GPT-4 as RA? Not yet, it seems.

The below post is by Charlotte Kafka-Gibbons.

Charlotte is a University of Toronto undergraduate, majoring in Biodiversity and Conservation Biology and Environmental Ethics, with a minor in Geographic Information Systems. Charlotte is working closely with Tyler Bateman, a PhD candidate in the Department of Sociology who specializes in Environmental Sociology.

Tyler leads a project studying the various factors that lead to a species becoming classified as invasive, and recently presented results at the Canadian Sociology Association meetings. The research asks two connected questions: 1) What are the cultural meanings of invasive species? and 2) Where do these cultural meanings come from? To answer these questions, the study pursues a computational analysis that uses government texts, biological species records, and additional social data to predict the meanings of individual non-native species— some of which are widely thought of as “invasive”, some of which are not.

The data comes from documents collected in Toronto, Ontario. The findings to date demonstrate a wide diversity in how non-native species gain their meanings. Some species, like the four species dubbed “Asian Carp,” do not have to be physically present to be discussed in policy, labelled invasive and to gain meanings associated with danger and peril. Yet many species, such as dog-strangling vine, do not gain the meaning as invasive for a long period following their establishment. In the paper, we discuss these and other variations in terms of how they relate to social factors. These findings help understand the ways cultural meanings subtly guide political and organizational decision-making.

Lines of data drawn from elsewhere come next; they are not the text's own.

-- ==== Sys2Proof/Machine/Float.lean ====
section
/-! DEFINITION. IEEE 754-2019 binary32 and binary64 as Integer and floating-point arithmetic fixes them (R187 to R193):
exact results rounded once, the flags NV, DZ, OF, UF and NX, the NaN rules, DAZ and FTZ. -/

namespace Sys2Proof.Machine

/-- A binary format: `ew` exponent bits, `mw` fraction bits (R187). -/
structure Fmt where
  ew : Nat
  mw : Nat
  deriving DecidableEq, Repr

/-- binary32 (R187). -/
def fmt32 : Fmt := ⟨8, 23⟩

/-- binary64 (R187). -/
def fmt64 : Fmt := ⟨11, 52⟩

/-- The four roundings (R110, R187). -/
inductive RMode where
  | rne | rtz | rup | rdn
  deriving DecidableEq, Repr

/-- Rounding and the DAZ and FTZ bits of an activation (R47). -/
structure FEnv where
  rm  : RMode
  daz : Bool
  ftz : Bool
  deriving DecidableEq, Repr

/-- A result and the flags it raises. -/
structure FRes where
  bits  : Nat
  flags : Flags7
  deriving DecidableEq, Repr

def flNV : Flags7 := 0b1000000
def flDZ : Flags7 := 0b0100000
def flOF : Flags7 := 0b0010000
def flUF : Flags7 := 0b0001000
def flNX : Flags7 := 0b0000100
def flV : Flags7 := 0b0000010
def flSAT : Flags7 := 0b0000001

/-- What a pattern stands for: a NaN, an infinity, or ± m × 2^e. -/
inductive FNum where
  | nan (signalling : Bool)
  | inf (neg : Bool)
  | fin (neg : Bool) (m : Nat) (e : Int)
  deriving DecidableEq, Repr

namespace Fmt

def width (f : Fmt) : Nat := 1 + f.ew + f.mw
def bias (f : Fmt) : Int := (2 ^ (f.ew - 1) - 1 : Nat)
def signBit (f : Fmt) : Nat := 2 ^ (f.ew + f.mw)
def infBits (f : Fmt) : Nat := (2 ^ f.ew - 1) * 2 ^ f.mw
def maxBits (f : Fmt) : Nat := f.infBits - 1
def quietBit (f : Fmt) : Nat := 2 ^ (f.mw - 1)
/-- The default NaN (R192). -/
def dNaN (f : Fmt) : Nat := f.infBits + f.quietBit
def isNeg (f : Fmt) (b : Nat) : Bool := decide (b / f.signBit % 2 = 1)
def expOf (f : Fmt) (b : Nat) : Nat := b / 2 ^ f.mw % 2 ^ f.ew
def fracOf (f : Fmt) (b : Nat) : Nat := b % 2 ^ f.mw
def signed (f : Fmt) (neg : Bool) (b : Nat) : Nat := if neg then f.signBit + b else b
def isNaN (f : Fmt) (b : Nat) : Bool := decide (f.expOf b = 2 ^ f.ew - 1 ∧ f.fracOf b ≠ 0)
def isSNaN (f : Fmt) (b : Nat) : Bool := f.isNaN b && decide (f.fracOf b < f.quietBit)
def isSub (f : Fmt) (b : Nat) : Bool := decide (f.expOf b = 0 ∧ f.fracOf b ≠ 0)
/-- The NaN with its quiet bit set (R192). -/
def quiet (f : Fmt) (b : Nat) : Nat := if f.fracOf b < f.quietBit then b + f.quietBit else b

end Fmt

/-- DAZ replaces a subnormal operand by zero of its sign (R190). -/
def dazOp (f : Fmt) (env : FEnv) (b : Nat) : Nat :=
  if env.daz && f.isSub b then f.signed (f.isNeg b) 0 else b

/-- The number a pattern stands for. -/
def unpack (f : Fmt) (b : Nat) : FNum :=
  let neg := f.isNeg b
  let ex := f.expOf b
  let fr := f.fracOf b
  if ex = 2 ^ f.ew - 1 then
    if fr = 0 then .inf neg else .nan (decide (fr < f.quietBit))
  else if ex = 0 then .fin neg fr (1 - f.bias - f.mw)
  else .fin neg (2 ^ f.mw + fr) (ex - f.bias - f.mw)

/-- `m / 2^sh` rounded to an integer for a number of sign `neg`, and whether that is inexact (R187). -/
def roundShift (rm : RMode) (neg : Bool) (m : Nat) (sh : Int) : Nat × Bool :=
  if sh ≤ 0 then (m * 2 ^ (-sh).toNat, false)
  else
    let d := 2 ^ sh.toNat
    let q := m / d
    let r := m % d
    let up : Bool :=
      match rm with
      | .rne => decide (2 * r > d ∨ (2 * r = d ∧ q % 2 = 1))
      | .rtz => false
      | .rup => !neg && decide (r ≠ 0)
      | .rdn => neg && decide (r ≠ 0)
    (if up then q + 1 else q, decide (r ≠ 0))

/-- What an overflow delivers (R188). -/
def overflowBits (f : Fmt) (rm : RMode) (neg : Bool) : Nat :=
  let toInf : Bool :=
    match rm with
    | .rne => true
    | .rtz => false
    | .rup => !neg
    | .rdn => neg
  f.signed neg (if toInf then f.infBits else f.maxBits)

/-- ± m × 2^e, rounded once to the format, with the flags OF, UF and NX and the FTZ rule (R187 to R190). -/
def roundFin (f : Fmt) (env : FEnv) (neg : Bool) (m : Nat) (e : Int) : FRes :=
  if m = 0 then ⟨f.signed neg 0, 0⟩
  else
    let emin : Int := 1 - f.bias
    let msb : Int := m.log2
    let u := roundShift env.rm neg m (msb - f.mw)
    let eU : Int := if u.1 = 2 ^ (f.mw + 1) then msb + e + 1 else msb + e
    if eU < emin then
      if env.ftz then ⟨f.signed neg 0, flUF ||| flNX⟩
      else
        let q := roundShift env.rm neg m (emin - f.mw - e)
        ⟨f.signed neg q.1, if q.2 then flUF ||| flNX else 0⟩
    else if f.bias < eU then ⟨overflowBits f env.rm neg, flOF ||| flNX⟩
    else
      let frac := if u.1 = 2 ^ (f.mw + 1) then 0 else u.1 - 2 ^ f.mw
      ⟨f.signed neg ((eU + f.bias).toNat * 2 ^ f.mw + frac), if u.2 then flNX else 0⟩

/-- The NaN an operation delivers: its first NaN operand, quieted (R192). -/
def nanResult (f : Fmt) (ops : List Nat) : Nat :=
  match ops.find? (fun b => f.isNaN b) with
  | some b => f.quiet b
  | none => f.dNaN

/-- NV where an operand is a signalling NaN (R189). -/
def snanFlag (f : Fmt) (ops : List Nat) : Flags7 := if ops.any (fun b => f.isSNaN b) then flNV else 0

/-- The sign of an exact zero sum of two terms (R195). -/
def zeroSumSign (rm : RMode) (n1 n2 : Bool) : Bool :=
  if n1 = n2 then n1 else decide (rm = .rdn)

/-- Signed sum of two finite terms, rounded once. -/
def addFin (f : Fmt) (env : FEnv) (n1 : Bool) (m1 : Nat) (e1 : Int) (n2 : Bool) (m2 : Nat) (e2 : Int) : FRes :=
  let e := min e1 e2
  let a : Int := (m1 * 2 ^ (e1 - e).toNat : Nat)
  let b : Int := (m2 * 2 ^ (e2 - e).toNat : Nat)
  let s : Int := (if n1 then -a else a) + (if n2 then -b else b)
  if s = 0 then
    if m1 = 0 ∧ m2 = 0 then ⟨f.signed (zeroSumSign env.rm n1 n2) 0, 0⟩
    else ⟨f.signed (decide (env.rm = .rdn)) 0, 0⟩
  else roundFin f env (decide (s < 0)) s.natAbs e

/-- L + R (R151, R187, R192). -/
def fAdd (f : Fmt) (env : FEnv) (l r : Nat) : FRes :=
  let a := dazOp f env l
  let b := dazOp f env r
  match unpack f a, unpack f b with
  | .nan _, _ => ⟨nanResult f [a, b], snanFlag f [a, b]⟩
  | _, .nan _ => ⟨nanResult f [a, b], snanFlag f [a, b]⟩
  | .inf s, .inf t => if s = t then ⟨a, 0⟩ else ⟨f.dNaN, flNV⟩
  | .inf _, .fin .. => ⟨a, 0⟩
  | .fin .., .inf _ => ⟨b, 0⟩
  | .fin s m e, .fin t n g => addFin f env s m e t n g

/-- The sign bit inverted. -/
def fNeg (f : Fmt) (b : Nat) : Nat := if f.isNeg b then b - f.signBit else b + f.signBit

/-- The sign bit cleared. -/
def fAbs (f : Fmt) (b : Nat) : Nat := if f.isNeg b then b - f.signBit else b

/-- L − R: a NaN operand keeps its sign (R192). -/
def fSub (f : Fmt) (env : FEnv) (l r : Nat) : FRes :=
  if f.isNaN r then fAdd f env l r else fAdd f env l (fNeg f r)

/-- L × R. -/
def fMul (f : Fmt) (env : FEnv) (l r : Nat) : FRes :=
  let a := dazOp f env l
  let b := dazOp f env r
  let s := f.isNeg a != f.isNeg b
  match unpack f a, unpack f b with
  | .nan _, _ => ⟨nanResult f [a, b], snanFlag f [a, b]⟩
  | _, .nan _ => ⟨nanResult f [a, b], snanFlag f [a, b]⟩
  | .inf _, .inf _ => ⟨f.signed s f.infBits, 0⟩
  | .inf _, .fin _ n _ => if n = 0 then ⟨f.dNaN, flNV⟩ else ⟨f.signed s f.infBits, 0⟩
  | .fin _ m _, .inf _ => if m = 0 then ⟨f.dNaN, flNV⟩ else ⟨f.signed s f.infBits, 0⟩
  | .fin _ m e, .fin _ n g => roundFin f env s (m * n) (e + g)

/-- L ÷ R, correctly rounded: the quotient is taken with spare bits and a sticky bit. -/
def fDiv (f : Fmt) (env : FEnv) (l r : Nat) : FRes :=
  let a := dazOp f env l
  let b := dazOp f env r
  let s := f.isNeg a != f.isNeg b
  match unpack f a, unpack f b with
  | .nan _, _ => ⟨nanResult f [a, b], snanFlag f [a, b]⟩
  | _, .nan _ => ⟨nanResult f [a, b], snanFlag f [a, b]⟩
  | .inf _, .inf _ => ⟨f.dNaN, flNV⟩
  | .inf _, .fin .. => ⟨f.signed s f.infBits, 0⟩
  | .fin .., .inf _ => ⟨f.signed s 0, 0⟩
  | .fin _ m e, .fin _ n g =>
    if n = 0 then
      if m = 0 then ⟨f.dNaN, flNV⟩ else ⟨f.signed s f.infBits, flDZ⟩
    else if m = 0 then ⟨f.signed s 0, 0⟩
    else
      let k := f.mw + 4 + n.log2
      let q := m * 2 ^ k / n
      let sticky := if m * 2 ^ k % n = 0 then 0 else 1
      roundFin f env s (2 * q + sticky) (e - g - k - 1)

/-- √L, correctly rounded; √−0 = −0. -/
def fSqrt (f : Fmt) (env : FEnv) (l : Nat) : FRes :=
  let a := dazOp f env l
  match unpack f a with
  | .nan _ => ⟨nanResult f [a], snanFlag f [a]⟩
  | .inf s => if s then ⟨f.dNaN, flNV⟩ else ⟨a, 0⟩
  | .fin s m e =>
    if m = 0 then ⟨a, 0⟩
    else if s then ⟨f.dNaN, flNV⟩
    else
      let k0 := 2 * f.mw + 8
      let k := if (e - k0) % 2 = 0 then k0 else k0 + 1
      let n := m * 2 ^ k
      let q := isqrt n
      roundFin f env false (2 * q + (if q * q = n then 0 else 1)) ((e - k) / 2 - 1)

/-- ± (L × R) ± C rounded once: `negP` negates the product, `negC` the addend (R187, R192). -/
def fFused (f : Fmt) (env : FEnv) (negP negC : Bool) (l r c : Nat) : FRes :=
  let a := dazOp f env l
  let b := dazOp f env r
  let d := dazOp f env c
  let prodInvalid : Bool :=
    match unpack f a, unpack f b with
    | .inf _, .fin _ n _ => decide (n = 0)
    | .fin _ m _, .inf _ => decide (m = 0)
    | _, _ => false
  if f.isNaN a || f.isNaN b || f.isNaN d then
    ⟨nanResult f [a, b, d], snanFlag f [a, b, d] ||| (if prodInvalid then flNV else 0)⟩
  else if prodInvalid then ⟨f.dNaN, flNV⟩
  else
    let ps := (f.isNeg a != f.isNeg b) != negP
    let cs := f.isNeg d != negC
    match unpack f a, unpack f b, unpack f d with
    | .fin _ m e, .fin _ n g, .fin _ k h => addFin f env ps (m * n) (e + g) cs k h
    | .fin .., .fin .., _ => ⟨f.signed cs f.infBits, 0⟩
    | _, _, .inf _ => if ps = cs then ⟨f.signed ps f.infBits, 0⟩ else ⟨f.dNaN, flNV⟩
    | _, _, _ => ⟨f.signed ps f.infBits, 0⟩

def fFma (f : Fmt) (env : FEnv) (l r c : Nat) : FRes := fFused f env false false l r c
def fFms (f : Fmt) (env : FEnv) (l r c : Nat) : FRes := fFused f env false true l r c
def fFnma (f : Fmt) (env : FEnv) (l r c : Nat) : FRes := fFused f env true false l r c

/-- A key that orders the patterns of numbers as `minimumNumber` does: −0 below +0. -/
def orderKey (f : Fmt) (b : Nat) : Int :=
  if f.isNeg b then -((fAbs f b : Nat) : Int) - 1 else (b : Int)

/-- minimumNumber and maximumNumber (R151, R191). -/
def fMinMax (f : Fmt) (env : FEnv) (wantMax : Bool) (l r : Nat) : FRes :=
  let a := dazOp f env l
  let b := dazOp f env r
  let fl := snanFlag f [a, b]
  match f.isNaN a, f.isNaN b with
  | true, true => ⟨nanResult f [a, b], fl⟩
  | true, false => ⟨b, fl⟩
  | false, true => ⟨a, fl⟩
  | false, false =>
    let aLow := decide (orderKey f a ≤ orderKey f b)
    ⟨if aLow != wantMax then a else b, 0⟩

/-- A key that orders numbers by value: −0 and +0 equal. -/
def valueKey (f : Fmt) (b : Nat) : Int :=
  if f.isNeg b then -((fAbs f b : Nat) : Int) else (b : Int)

/-- The compares of R150 on floating operands: relation and flags. -/
inductive FCmp where
  | eq | ne | lt | le | un
  deriving DecidableEq, Repr

def fCompare (f : Fmt) (env : FEnv) (c : FCmp) (l r : Nat) : Bool × Flags7 :=
  let a := dazOp f env l
  let b := dazOp f env r
  let anyNaN := f.isNaN a || f.isNaN b
  let quietFl := snanFlag f [a, b]
  let loudFl : Flags7 := if anyNaN then flNV else 0
  match c with
  | .eq => (!anyNaN && decide (valueKey f a = valueKey f b), quietFl)
  | .ne => (anyNaN || decide (valueKey f a ≠ valueKey f b), quietFl)
  | .lt => (!anyNaN && decide (valueKey f a < valueKey f b), loudFl)
  | .le => (!anyNaN && decide (valueKey f a ≤ valueKey f b), loudFl)
  | .un => (anyNaN, quietFl)

/-- Rounds to an integral value; NX if the value changes (R151). -/
def fRint (f : Fmt) (env : FEnv) (l : Nat) : FRes :=
  let a := dazOp f env l
  match unpack f a with
  | .nan _ => ⟨nanResult f [a], snanFlag f [a]⟩
  | .inf _ => ⟨a, 0⟩
  | .fin s m e =>
    if 0 ≤ e then ⟨a, 0⟩
    else
      let q := roundShift env.rm s m (-e)
      let r := roundFin f env s q.1 0
      ⟨r.bits, if q.2 then flNX else 0⟩

/-- An integer, rounded to the format (R152). -/
def fOfInt (f : Fmt) (env : FEnv) (x : Int) : FRes := roundFin f env (decide (x < 0)) x.natAbs 0

/-- A number rounded to an integer of `w` bits, signed or not (R152). -/
def fToInt (f : Fmt) (env : FEnv) (sgn : Bool) (w : Nat) (l : Nat) : FRes :=
  let lo : Int := if sgn then -((2 ^ (w - 1) : Nat) : Int) else 0
  let hi : Int := if sgn then ((2 ^ (w - 1) : Nat) : Int) - 1 else ((2 ^ w : Nat) : Int) - 1
  let a := dazOp f env l
  match unpack f a with
  | .nan _ => ⟨0, flNV⟩
  | .inf s => ⟨wrapInt w (if s then lo else hi), flNV⟩
  | .fin s m e =>
    let q := roundShift env.rm s m (-e)
    let v : Int := if s then -(q.1 : Int) else (q.1 : Int)
    if v < lo then ⟨wrapInt w lo, flNV⟩
    else if hi < v then ⟨wrapInt w hi, flNV⟩
    else ⟨wrapInt w v, if q.2 then flNX else 0⟩

/-- Format to format (R152); NaNs carry their fraction as R193 lays down. -/
def fConvert (src dst : Fmt) (env : FEnv) (l : Nat) : FRes :=
  let a := dazOp src env l
  match unpack src a with
  | .nan sg =>
    let fr := src.fracOf a
    let fr' := if src.mw ≤ dst.mw then fr * 2 ^ (dst.mw - src.mw) else fr / 2 ^ (src.mw - dst.mw)
    ⟨dst.signed (src.isNeg a) (dst.quiet (dst.infBits + fr' % dst.quietBit)), if sg then flNV else 0⟩
  | .inf s => ⟨dst.signed s dst.infBits, 0⟩
  | .fin s m e => roundFin dst env s m e

/-- The one-hot class of R152. -/
def fClass (f : Fmt) (b : Nat) : Nat :=
  let n := f.isNeg b
  if f.isSNaN b then 1
  else if f.isNaN b then 2
  else if fAbs f b = f.infBits then (if n then 4 else 512)
  else if fAbs f b = 0 then (if n then 32 else 64)
  else if f.isSub b then (if n then 16 else 128)
  else (if n then 8 else 256)

end Sys2Proof.Machine
end

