/-- Tokens of some delay entries leave the lists in the order given (R269, R270); the entries of old incarnations were
freed before (R271). -/
def releaseDelays (s : State) (ds : List DelayEntry) : State :=
  { s with delays := s.delays.filter (fun d => !ds.contains d) }.sendTokens (ds.map DelayEntry.tok)

/-- Insertion of a delay entry by due time, then commit order. -/
def insertDelay (d : DelayEntry) : List DelayEntry → List DelayEntry
  | [] => [d]
  | x :: xs => if d.due < x.due then d :: x :: xs else x :: insertDelay d xs

/-- The DELAY tokens that are due at a sub-tick edge, in order (R269). -/
def delaysDue (s : State) : List DelayEntry :=
  (s.delays.filter (fun d => !d.ticks && decide (d.due ≤ s.now))).foldl (fun acc d => insertDelay d acc) []

/-- A tick: every TICKWAIT entry counts down, and those at 0 are released in commit order (R270). -/
def tickDelays (s : State) : State :=
  let s1 := { s with delays := s.delays.map (fun (d : DelayEntry) => if d.ticks then { d with due := d.due - 1 } else d) }
  s1.releaseDelays (s1.delays.filter (fun d => d.ticks && decide (d.due = 0)))

end State

/-- An ID whose live-token count is 0 returns to FREE. -/
def execActIdReturn (a : Nat) (s : State) : Out := .next (s.onlyIf (!s.dead) (·.returnId a))

def execFlowItemRelease (fl : Nat) (s : State) : Out := .next (s.onlyIf (!s.dead) (·.flowRelease fl))

def execFlowWaitWarning (n : Nat) (s : State) : Out := .next (s.onlyIf (!s.dead) (·.flowWarn n))

end Sys2Proof.Machine
end

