/-- A token formed outside a PE's commit: by the router or by the store. -/
def emitTok (s : State) (o : OutTok) (a : Act) (t pe : Nat) : State :=
  let egress := (s.tileAt t).oldest && !s.isOldestWafer a.wafer
  s.sendTokens [s.mkToken o a.epoch a.inc 0 t pe 0 0 egress]

/-- Flags of result tokens ORed into the activation's accumulator (R42). -/
def accumulate (s : State) (id : Nat) (fl : Flags7) (nd : Bool) : State :=
  s.updAct id (fun a => { a with flags := a.flags ||| fl, nd := a.nd || nd })

/-- The token may enter the store input now: it is the first on its channel (R425), the tile takes part and is not fenced
(R475), and oldest-wafer mode lets it pass (R97, R98). -/
def mayArrive (s : State) (t : Nat) (k : Token) : Bool :=
  let x := s.tileAt t
  s.firstOnVc k && s.tileLive t && !s.tileFenced t && (!x.oldest || (s.isOldest (tagSlot k.tag) && !x.reload))

/-- A discarded token quarantines its activation with COLLIDE or BADPORT (R51). -/
def badToken (s : State) (t cause : Nat) (k : Token) : State :=
  (s.rinc (Reg.TIL_BADPORT t)).quarantine (tagAct k.tag) cause t 2 (tagIaddr k.tag)

/-- FAN copies its token to A and B in the router (R41, R65). -/
def fanOut (s : State) (t : Nat) (k : Token) (a : Act) : State :=
  let i := decodeIWord (s.fetchWord a.epoch (tagIaddr k.tag))
  let out (x : Nat) : List OutTok := match destOf (tagIaddr k.tag) x with
    | none => []
    | some d => [⟨mkTag (tagDevice k.tag) (tagAct k.tag) (tagSlot k.tag) (tagIter k.tag) d.1 d.2, k.tv⟩]
  let os := out i.da ++ out i.db
  let s1 := os.foldl (fun (s : State) o => s.emitTok o a t k.srcPe) s
  let s2 := if os.isEmpty then s1 else s1.accumulate a.id (stFlags k.tv.st) (stNd k.tv.st)
  (s2.rinc (Reg.TIL_FIRINGS t)).progress (tagSlot k.tag)

/-- An entry with a new content, where it lies. -/
def mstPut (s : State) (old new : MEntry) : State := { s with mst := s.mst.map (fun x => if x = old then new else x) }

/-- A current entry of some kind with a key on a tile, wherever it lies. -/
def mstFind (s : State) (t key inc : Nat) (gate : MKind → Bool) : Option MEntry :=
  s.mst.find? (fun e => decide (e.tile = t ∧ e.key = key ∧ e.inc = inc) && gate e.kind)

def isPair (k : MKind) : Bool := decide (k = .operand ∨ k = .complete)
def isGate (k : MKind) : Bool := decide (k = .gateState)
def isHeld (k : MKind) : Bool := decide (k = .held)

/-- Entries that match a key with a stale INC are freed when they are found (R85). -/
def freeStale (s : State) (t key inc : Nat) : State :=
  let old := s.mst.filter (fun e => decide (e.tile = t ∧ e.key = key ∧ e.inc ≠ inc))
  if old.isEmpty then s
  else (old.foldl (fun (s : State) e => if e.inTable then s.takeTable t e else s.mstDrop e) s).occChanged t

/-- No entry is in use by the lookup. -/
def noneBusy (_ : MEntry) : Bool := false

/-- An entry in the table or the reserve comes back to a way for its lookup (R94); false where it must wait.  One that comes
from the transit buffer was not fetched. -/
def bringBack (s : State) (t : Nat) (e : MEntry) (busy : MEntry → Bool) : Bool × State :=
  if e.inStore then (true, s)
  else
    let r := (if e.inTable then s.takeTable t e else s.mstDrop e).insertEntry t e false busy
    if r.1 then (true, (if e.transit then r.2 else r.2.rinc (Reg.MST_FETCHES t)).progress (keySlot e.key))
    else (false, if (r.2.tileAt t).oldest then s.enterOldest t else s)

/-- A complete entry moves to the ready queue if it has room (R55, R85). -/
def entryReady (s : State) (t : Nat) (e : MEntry) : State :=
  match s.act? (keyAct e.key) with
  | none => (s.mstDrop e).occChanged t
  | some a =>
    if s.readyRoom t then
      ((s.enqueue t (BitVec.ofNat 64 (e.key * 4)) a (e.at 0) (e.at 1) (e.at 2)).mstDrop e).occChanged t
    else s

/-- A token meets its entry (R51, R85). -/
def meet (s : State) (t : Nat) (k : Token) (e : MEntry) : State :=
  let p := tagPort k.tag
  if (e.at p).isSome then s.badToken t 2 k
  else if !e.need.testBit p then s.badToken t 3 k
  else
    let e1 := e.add p k.tv
    if e1.full then
      let e2 := { e1 with kind := .complete }
      (s.mstPut e e2).entryReady t e2
    else s.mstPut e e1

This project was featured in the School of Cities Research Insights series on the Urban Genome project, available here.

This summer, Charlotte has been assisting Tyler to add new variables to the analytical model. Specifically, they classify each species’ position in the “invasion curve” (defined below) and ask how that classification impacts the species probability of being treated as invasive.

Usually, this sort of classification would be produced manually, and is quite laborious. We wondered if GPT-4 could speed up the process. If it could classify species accurately enough, this would not only tremendously reduce the amount of time and labor necessary to study this and similar phenomena, but it would also permit us to explore other variables that we would otherwise deem to costly or time consuming to incorporate.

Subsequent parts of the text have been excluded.